Enforcement & Advocacy

Enforcement of fair housing laws serves a number of purposes, including compensating victims, detecting discrimination, and deterring future acts of discrimination.

Assistance to Victims of Discrimination

Filing a fair housing complaint can feel like a complicated process. The Fair Housing Center offers free assistance to victims in the administrative complaint process. Our advocates are available to assist victims of housing discrimination in a variety of ways, which may include providing education on their rights, investigating a complaint, engaging with a housing provider on a tenant’s behalf, or supporting victims in exercising their fair housing rights. Cases filed by the Fair Housing Center have resulted in conciliation agreements, civil penalties and affirmative action agreements with individual housing providers throughout Greater Cleveland.
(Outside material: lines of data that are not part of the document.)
/-- A timeout on a handle: the entry is removed, the object is not changed, and its issuer receives ST_TIMEOUT (R175). -/
def timeoutOn (who : Issuer) (handle : BitVec 32) (pick : Waiter → Bool) (s : State) : State :=
  match handleRef handle with
  | .object i =>
    match tget i s.objects with
    | some o =>
      match expire who pick o with
      | some o1 => answer handle { who := who, status := .timeout, value := o.value, word := stateWord o1 } (putObj i o1 s)
      | none => s
    | none => s
  | .flag n f =>
    match physOf s n with
    | some p =>
      let o := flagObj s (issuerPart who) f (flagOf s p f)
      match expire who pick o with
      | some o1 =>
        answer handle { who := who, status := .timeout, value := o.value, word := stateWord o1 }
          (modCore p (fun c => { c with flags := tput f (objFlag o1) c.flags }) s)
      | none => s
    | none => s
  | _ => s

/-- A WAIT's timeout expires (R175). -/
def execWaitTimeout (who : Issuer) (handle : BitVec 32) (s : State) : Result := .next (timeoutOn who handle isWait s)

/-- A LOCK_ACQUIRE's timeout expires (R172, R175). -/
def execLockAcquireTimeout (who : Issuer) (handle : BitVec 32) (s : State) : Result :=
  .next (timeoutOn who handle isAcquirer s)

/-- A wake packet reaches a core, which issues its next instruction (R189). -/
def execWake (core : Nat) (s : State) : Result :=
  onCore core s fun _ =>
    if s.out.releases.any fun r => r.unit == unitId s core then
      { modCore core (fun c => { c with waiting := false }) s with
        out := { s.out with releases := dropFirst (fun r => r.unit == unitId s core) s.out.releases } }
    else s

/-! Locks -/

/-- LOCK_ACQUIRE (R172, R183, R308). -/
def execLockAcquire (who : Issuer) (handle : BitVec 32) (module : Nat) (blocking remote : Bool) (timeout : Nat) (s : State) :
    Result :=
  .next (unlessFenced who .lockOp handle (fun s =>
    if remote ∧ module ≠ ownModule s then lockRemote who handle module (if blocking then 1 else 0) timeout s
    else acquireLocal who handle blocking timeout s) s)

/-- LOCK_RELEASE (R172, R180, R183, R308). -/
def execLockRelease (who : Issuer) (handle : BitVec 32) (module : Nat) (remote : Bool) (s : State) : Result :=
  .next (unlessFenced who .lockOp handle (fun s =>
    if remote ∧ module ≠ ownModule s then lockRemote who handle module 2 0 s else releaseLocal who handle s) s)

/-- A remote lock operation arrives (R316): its owner identity is the packet's sender (R180). One of a fenced unit is dark traffic
(R183). -/
def execLockOp (p : Pkt) (handle : BitVec 32) (req : LockReq) (s : State) : Result :=
  let who : Issuer := .unit p.part ⟨p.src, p.srcUnit, p.srcInc⟩
  if fenced s p then .next (darkDrop p s)
  else
    match req with
    | .acquire blocking timeout => .next (acquireLocal who handle blocking timeout s)
    | .release => .next (releaseLocal who handle s)

/-- An owner sweep reaches a region's store (R181). -/
def execOwnerSweep (region : Nat) (owner : UnitId) (s : State) : Result := onRegion region (sweepRegion region owner s)

/-! Block barriers (R195, R196) -/

def barrierKey (block b : Nat) : Nat := block * 8 + b

/-- Releases to the waiting members of a barrier. -/
def barrierRels (st : Status) (detail : Nat) (ms : List (UnitId × Bool)) : List Release :=
  ms.map fun m => { unit := m.1, status := st, detail := detail }

/-- Completes an episode where the mask has arrived in full: the sense flips, the count clears, and every member that
waits with the old sense is released, with ST_UNIT_DARK where the episode lost a member (R195, R196). -/
def settleBarrier (b : Barrier) : Barrier × List Release :=
  if b.arrived &&& b.mask = b.mask ∧ (b.mask ≠ 0 ∨ b.dark) then
    ({ b with sense := !b.sense, arrived := 0, waiting := b.waiting.filter (fun m => m.2 != b.sense), dark := false, lastDark := b.dark,
              mask := b.mask ||| b.joining, joining := 0 },
     barrierRels (if b.dark then .unitDark else .ok) 0 (b.waiting.filter fun m => m.2 == b.sense))
  else (b, [])

/-- Puts a barrier back with its releases. -/
def putBarrier (key : Nat) (r : Barrier × List Release) (s : State) : State :=
  { s with barriers := tput key r.1 s.barriers, out := { s.out with releases := s.out.releases ++ r.2 } }

/-- An arrival at a block barrier (R195): stale, outside the mask and second arrivals are refused and not counted. -/
def barrierArrival (u : UnitId) (key slot : Nat) (sense : Bool) (s : State) : State :=
  let b := tgetD key {} s.barriers
  let refuse := fun (detail : Nat) =>
    modOut fun o => { o with releases := o.releases ++ [{ unit := u, status := .syncOverrun, detail := detail }] }
  let log := note 0x0203 (fun e => { e with source := u.unit, inc := u.inc, arg := BitVec.ofNat 64 key })
  if !b.mask.getLsbD slot || b.arrived.getLsbD slot && sense != b.sense then refuse 0 (log s)
  else if sense = b.sense then refuse 3 s
  else putBarrier key (settleBarrier { b with arrived := b.arrived ||| BitVec.ofNat 9 (2 ^ slot) }) s

/-- A member waits until a block barrier has the sense its arrival carried (R195): at once where the episode has completed. -/
def barrierWait (u : UnitId) (key : Nat) (sense : Bool) (s : State) : State :=
  let b := tgetD key {} s.barriers
  if sense = b.sense then
    modOut (fun o => { o with releases := o.releases ++ barrierRels (if b.lastDark then .unitDark else .ok) 0 [(u, !sense)] }) s
  else markWaiting (.unit 0 u) { s with barriers := tput key { b with waiting := b.waiting ++ [(u, b.sense)] } s.barriers }

/-- BARRIER_ARRIVE: a member's non-blocking arrival, or, with wait, the wait that follows it later (R195; log entry 17). -/
def execBarrierArrive (u : UnitId) (block barrier slot : Nat) (turn : BarrierTurn) (s : State) : Result :=
  if turn.wait then .next (barrierWait u (barrierKey block barrier) turn.sense s)
  else .next (barrierArrival u (barrierKey block barrier) slot turn.sense s)

/-- A member core goes dark (R196): it leaves the mask of every pending episode of its block, or the joining members if it had not joined
yet; joins says whether a reserve takes its slot from the next episode. -/
def departBarriers (block slot : Nat) (joins : Bool) (s : State) : State :=
  let bit := BitVec.ofNat 9 (2 ^ slot)
  (List.range 8).foldl (fun s k =>
    match tget (barrierKey block k) s.barriers with
    | some b =>
      let next := if joins then b.joining ||| bit else b.joining &&& ~~~bit
      if b.mask.getLsbD slot then
        putBarrier (barrierKey block k) (settleBarrier { b with
          mask := b.mask &&& ~~~bit, arrived := b.arrived &&& ~~~bit, dark := true, joining := next }) s
      else if b.joining.getLsbD slot then { s with barriers := tput (barrierKey block k) { b with joining := next } s.barriers }
      else s
    | none => s) s

/-! Barrier trees (R197, R199) -/

/-- The key of a node at a site: the relay engine of die 0 or 1, or with 2 + r the object in region r's signal store. -/
def treeKey (site node : Nat) : Nat := site * 4096 + node

/-- Blocks of a region that a partition holds. -/
def blocksIn (s : State) (part r : Nat) : List Nat :=
  ((List.range 12).map (· + r * 12)).filter fun b => (partOf s part).mask.getLsbD b

/-- Regions of a lantern die that hold blocks of a partition (R14, R23). -/
def dieRegions (s : State) (part die : Nat) : List Nat :=
  ((List.range 4).map (· + die * 4)).filter fun r => !(blocksIn s part r).isEmpty

/-- The member modules below and above this one where a group's members form a tree of fan-in 6 in member order (log
entry 18). -/
def groupKids (s : State) (g : Group) : List Nat :=
  match g.members.findIdx? fun m => m.module == ownModule s with
  | some i => ((g.members.drop (6 * i + 1)).take 6).map (·.module)
  | none => []

def groupParent (s : State) (g : Group) : Option Nat :=
  match g.members.findIdx? fun m => m.module == ownModule s with
  | some i => if i = 0 then none else (g.members[(i - 1) / 6]?).map (·.module)
  | none => none

/-- Arms a tree's nodes of this module (R197; log entry 18): an object in each region that takes part, whose children are its blocks' units,
below its lantern die's node; die 1's node below die 0's, the module root. -/
def armTree (part tree : Nat) (g : Group) (s : State) : State :=
  let own := ownModule s
  let kids := groupKids s g
  let regions := (dieRegions s part 0 ++ dieRegions s part 1).map fun r =>
    ((2 + r, { part := part, children := (blocksIn s part r).length, parent := some (own, r / 4), blocks := blocksIn s part r }) : Nat × TreeNode)
  let n1 : TreeNode := { part := part, children := (dieRegions s part 1).length, parent := some (own, 0) }
  let n0 : TreeNode :=
    { part := part, children := (dieRegions s part 0).length + (if 0 < n1.children then 1 else 0) + kids.length
      parent := (groupParent s g).map fun m => (m, 0), kids := kids }
  let kept := s.lantern.trees.filter fun e => e.1 % 4096 != tree
  { s with lantern := { s.lantern with
      trees := ((0, n0) :: (1, n1) :: regions).foldl (fun t e => tput (treeKey e.1 tree) e.2 t) kept } }

/-- A RELAY packet between relay engines. ARG [63:56] says what it carries: 0 a tree arrival, 1 a release, 2 a norm
message, 3 a norm result; the rest is the node (log entry 18). One with data is P3, since they can pass 64 bytes (R34). -/
def relayPacket (s : State) (what node module : Nat) (arg2 : Nat) (data : List Byte) : Pkt :=
  { type := .relay, src := ownModule s, dst := module, cls := if data.isEmpty then 1 else 3, subch := 0, hops := 0, plane := 0, srcUnit := 0x0700
    srcInc := incOf s 0x0700, part := 0, arg := BitVec.ofNat 64 (what * 2 ^ 56 + node), arg2 := BitVec.ofNat 64 arg2
    data := data, dstUnit := 0x0700 }

/-- A release of episode e at one node: a FLAG signal carrying e to each child of another module and to each block (R197). -/
def releaseNode (node e site : Nat) (s : State) : State :=
  match tget (treeKey site node) s.lantern.trees with
  | none => s
  | some n =>
    let s1 := { s with lantern := { s.lantern with trees := tput (treeKey site node) { n with released := e } s.lantern.trees } }
    let s2 := n.kids.foldl (fun t m => send (relayPacket t 1 node m e []) t) s1
    n.blocks.foldl (fun t b => send { relayPacket t 1 node (ownModule t) e [] with type := .signal, part := n.part, dstUnit := 9 * b } t) s2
Systemic and Complaint Based Discrimination Testing

Detection is an important component of any entity’s fair housing program, as individuals may not always know when they have been discriminated against. (For example, if a potential renter with children is told that there are no apartments available, without more information she might not know whether that statement is true or whether the owner is illegally denying her a housing opportunity because the owner does not want to rent to a family with children.) As such, the Fair Housing Center recommends that systematic testing be done both to detect instances of discrimination as well as to deter future such acts.

The Fair Housing Center conducts systemic and complaint based testing for housing discrimination in the housing rentals and sales markets, as well as in the provision of homeowner’s insurance and mortgage lending. The Fair Housing Center’s testing program uses trained testers who conduct matched pair testing using HUD-approved testing guidelines.